In order for the library profession to advance into the future, we have to remain focused not only on changes to our marketable skills in the societies around us but also to the methodologies we employ for continued development and the educational approaches of each practicing professional. This includes the name we give to our degrees when expressed in public. It has become sort of a fad to rechristen some older, traditional liberal arts based vocations as ‘sciences’ when university programs attempt to sell their programs to potential students—e.g. the MLS, Masters in Library Science. Usually, there are dubious attempts to apply an archaic and ambiguous definition of the meaning of the term science that the academic fields and the general population have moved well beyond some century and a half ago. This marketing ploy is patently unscrupulous, unprofessional, and frankly seen as an insult by the rigorously defined sciences of today, such as biologist, physicist, and chemists and their many corollaries. Even if we were to utilize an older and defunct form of the term ‘science,’ going so far back as the 16th century where the science discipline was a nebulous idea of any type of systematic inquiry based on the natural philosophies, to include Astrology and Phrenology among many other now debased fields of study, the liberal arts professions could still not lay claim to the epitaph of a 'science,’ as it had its own ancient academic traditions at that time. Rebranding or not, the library field is a liberal arts based profession.

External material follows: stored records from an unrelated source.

/-- A wide read after the same wide write gives the value's low bytes. -/
theorem Memory.readLE_writeLE_same (m : Memory) (a n v : Nat) :
    (m.writeLE a n v).readLE a n = v % 256 ^ n := by
  have key : ∀ (n a v : Nat) (m' : Memory),
      (∀ i, i < n → m'.read (a + i) = BitVec.ofNat 8 (v / 256 ^ i)) → m'.readLE a n = v % 256 ^ n := by
    intro n
    induction n with
    | zero => intro a v m' _; simp [Memory.readLE, Nat.mod_one]
    | succ n ih =>
      intro a v m' h
      have h0 := h 0 (by omega)
      have hs := ih (a + 1) (v / 256) m' (fun i hi => by
        rw [show a + 1 + i = a + (i + 1) by omega, h (i + 1) (by omega), Nat.div_div_eq_div_mul,
          ← pow_succ'])
      simp only [Memory.readLE, hs]
      simp only [Nat.add_zero, pow_zero, Nat.div_one] at h0
      rw [h0, pow_succ', Nat.mod_mul, BitVec.toNat_ofNat]
  refine key n a v _ (fun i hi => ?_)
  rw [Memory.read_writeLE_eq, if_pos (by omega), Nat.add_sub_cancel_left]

/-! ### Copies -/

theorem Memory.wf_copyFrom {dst : Memory} (src : Memory) (a b n : Nat) (h : dst.wf = true) :
    (dst.copyFrom src a b n).wf = true := by
  induction n generalizing dst a b with
  | zero => exact h
  | succ n ih => exact ih _ _ (Memory.wf_write a _ h)

/-- A copy from another memory: the bytes copied, and nothing else. -/
theorem Memory.read_copyFrom (dst src : Memory) (a b n c : Nat) :
    (dst.copyFrom src a b n).read c =
      if a ≤ c ∧ c < a + n then src.read (b + (c - a)) else dst.read c := by
  induction n generalizing dst a b with
  | zero => rw [if_neg (by omega)]; rfl
  | succ n ih =>
    show ((dst.write a (src.read b)).copyFrom src (a + 1) (b + 1) n).read c = _
    rw [ih]
    by_cases h1 : c = a
    · subst h1
      rw [if_neg (by omega), if_pos (by omega), Memory.read_write, if_pos rfl, Nat.sub_self, Nat.add_zero]
    · by_cases h2 : a + 1 ≤ c ∧ c < a + 1 + n
      · rw [if_pos h2, if_pos (by omega), show b + 1 + (c - (a + 1)) = b + (c - a) by omega]
      · rw [if_neg h2, if_neg (by omega), Memory.read_write, if_neg h1]

theorem Memory.wf_copyWithin {m : Memory} (a b n : Nat) (h : m.wf = true) :
    (m.copyWithin a b n).wf = true := by
  induction n generalizing m a b with
  | zero => exact h
  | succ n ih => exact ih _ _ (Memory.wf_write a _ h)

/-- A copy inside a memory writes only its destination. -/
theorem Memory.read_copyWithin_outside (m : Memory) (a b n c : Nat) (h : c < a ∨ a + n ≤ c) :
    (m.copyWithin a b n).read c = m.read c := by
  induction n generalizing m a b with
  | zero => rfl
  | succ n ih =>
    show ((m.write a (m.read b)).copyWithin (a + 1) (b + 1) n).read c = _
    rw [ih _ _ _ (by omega), Memory.read_write, if_neg (by omega)]

/-- The last byte of a copy inside a memory is read after all the others were written. -/
theorem Memory.copyWithin_succ (m : Memory) (a b n : Nat) :
    m.copyWithin a b (n + 1) =
      (m.copyWithin a b n).write (a + n) ((m.copyWithin a b n).read (b + n)) := by
  induction n generalizing m a b with
  | zero => rfl
  | succ n ih =>
    show (m.write a (m.read b)).copyWithin (a + 1) (b + 1) (n + 1) = _
    rw [ih, show a + 1 + n = a + (n + 1) by omega, show b + 1 + n = b + (n + 1) by omega]
    rfl

/-! ### Filling -/

theorem cellsFind_filter_lt (l : List Host.Cell) (lo b : Nat) (k : Nat) (h : cellsRise k l = true) :
    cellsFind (l.filter (fun c => decide (c.1 < lo))) b = if b < lo then cellsFind l b else none := by
  induction l generalizing k with
  | nil => simp [cellsFind]
  | cons c r ih =>
    obtain ⟨j, w⟩ := c
    simp only [cellsRise, Bool.and_eq_true, decide_eq_true_eq] at h
    have ih' := ih _ h.2
    by_cases hj : j < lo
    · rw [List.filter_cons_of_pos (by simpa using hj)]
      simp only [cellsFind, ih']
      split
      · rw [if_pos (by omega)]
      · split <;> split <;> rfl
    · rw [List.filter_cons_of_neg (by simpa using hj), ih']
      by_cases hb : b < lo
      · rw [if_pos hb, if_pos hb]
        have : ∀ (l : List Host.Cell) (k : Nat), cellsRise k l = true → b < k → cellsFind l b = none := by
          intro l
          cases l with
          | nil => intros; rfl
          | cons c r =>
            intro k h hb
            simp only [cellsRise, Bool.and_eq_true, decide_eq_true_eq] at h
            simp only [cellsFind]
            rw [if_neg (by omega), if_pos (by omega)]
        rw [this r _ h.2 (by omega)]
        simp only [cellsFind]
        rw [if_neg (by omega), if_pos (by omega)]
      · rw [if_neg hb, if_neg hb]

The insult of these misguided attempts at rebranding our educational degrees comes from the historical foundations of today’s modern scientist. The first scientist had to fight centuries of entrenched scholasticism at the hands traditional academics, mostly doctors in the very same liberal arts heritages that today’s Library Science programs are directly descended from. The pioneers of the true scientific professions, men such as Copernicus, Kepler, and Galileo, suffered hundreds of years of physical and intellectual persecution and martyrdom at the hands of conservative theologies and other jealous masters throughout universities all across Europe from the 17th-19th centuries—most of these prosecutors being the forerunners in what would today be called the traditional liberal arts—who feared the encroachment of these new natural philosophies, the precursor term to the scientific fields of today, in what they saw as their traditional spheres of knowledge and information control among academia and the general literate population. Anyone who reads the history of the tortuous and long development of the modern sciences would be ashamed to steal its mantle without sharing in the hard struggles to establish itself and prove its worth in the face of popular ignorance.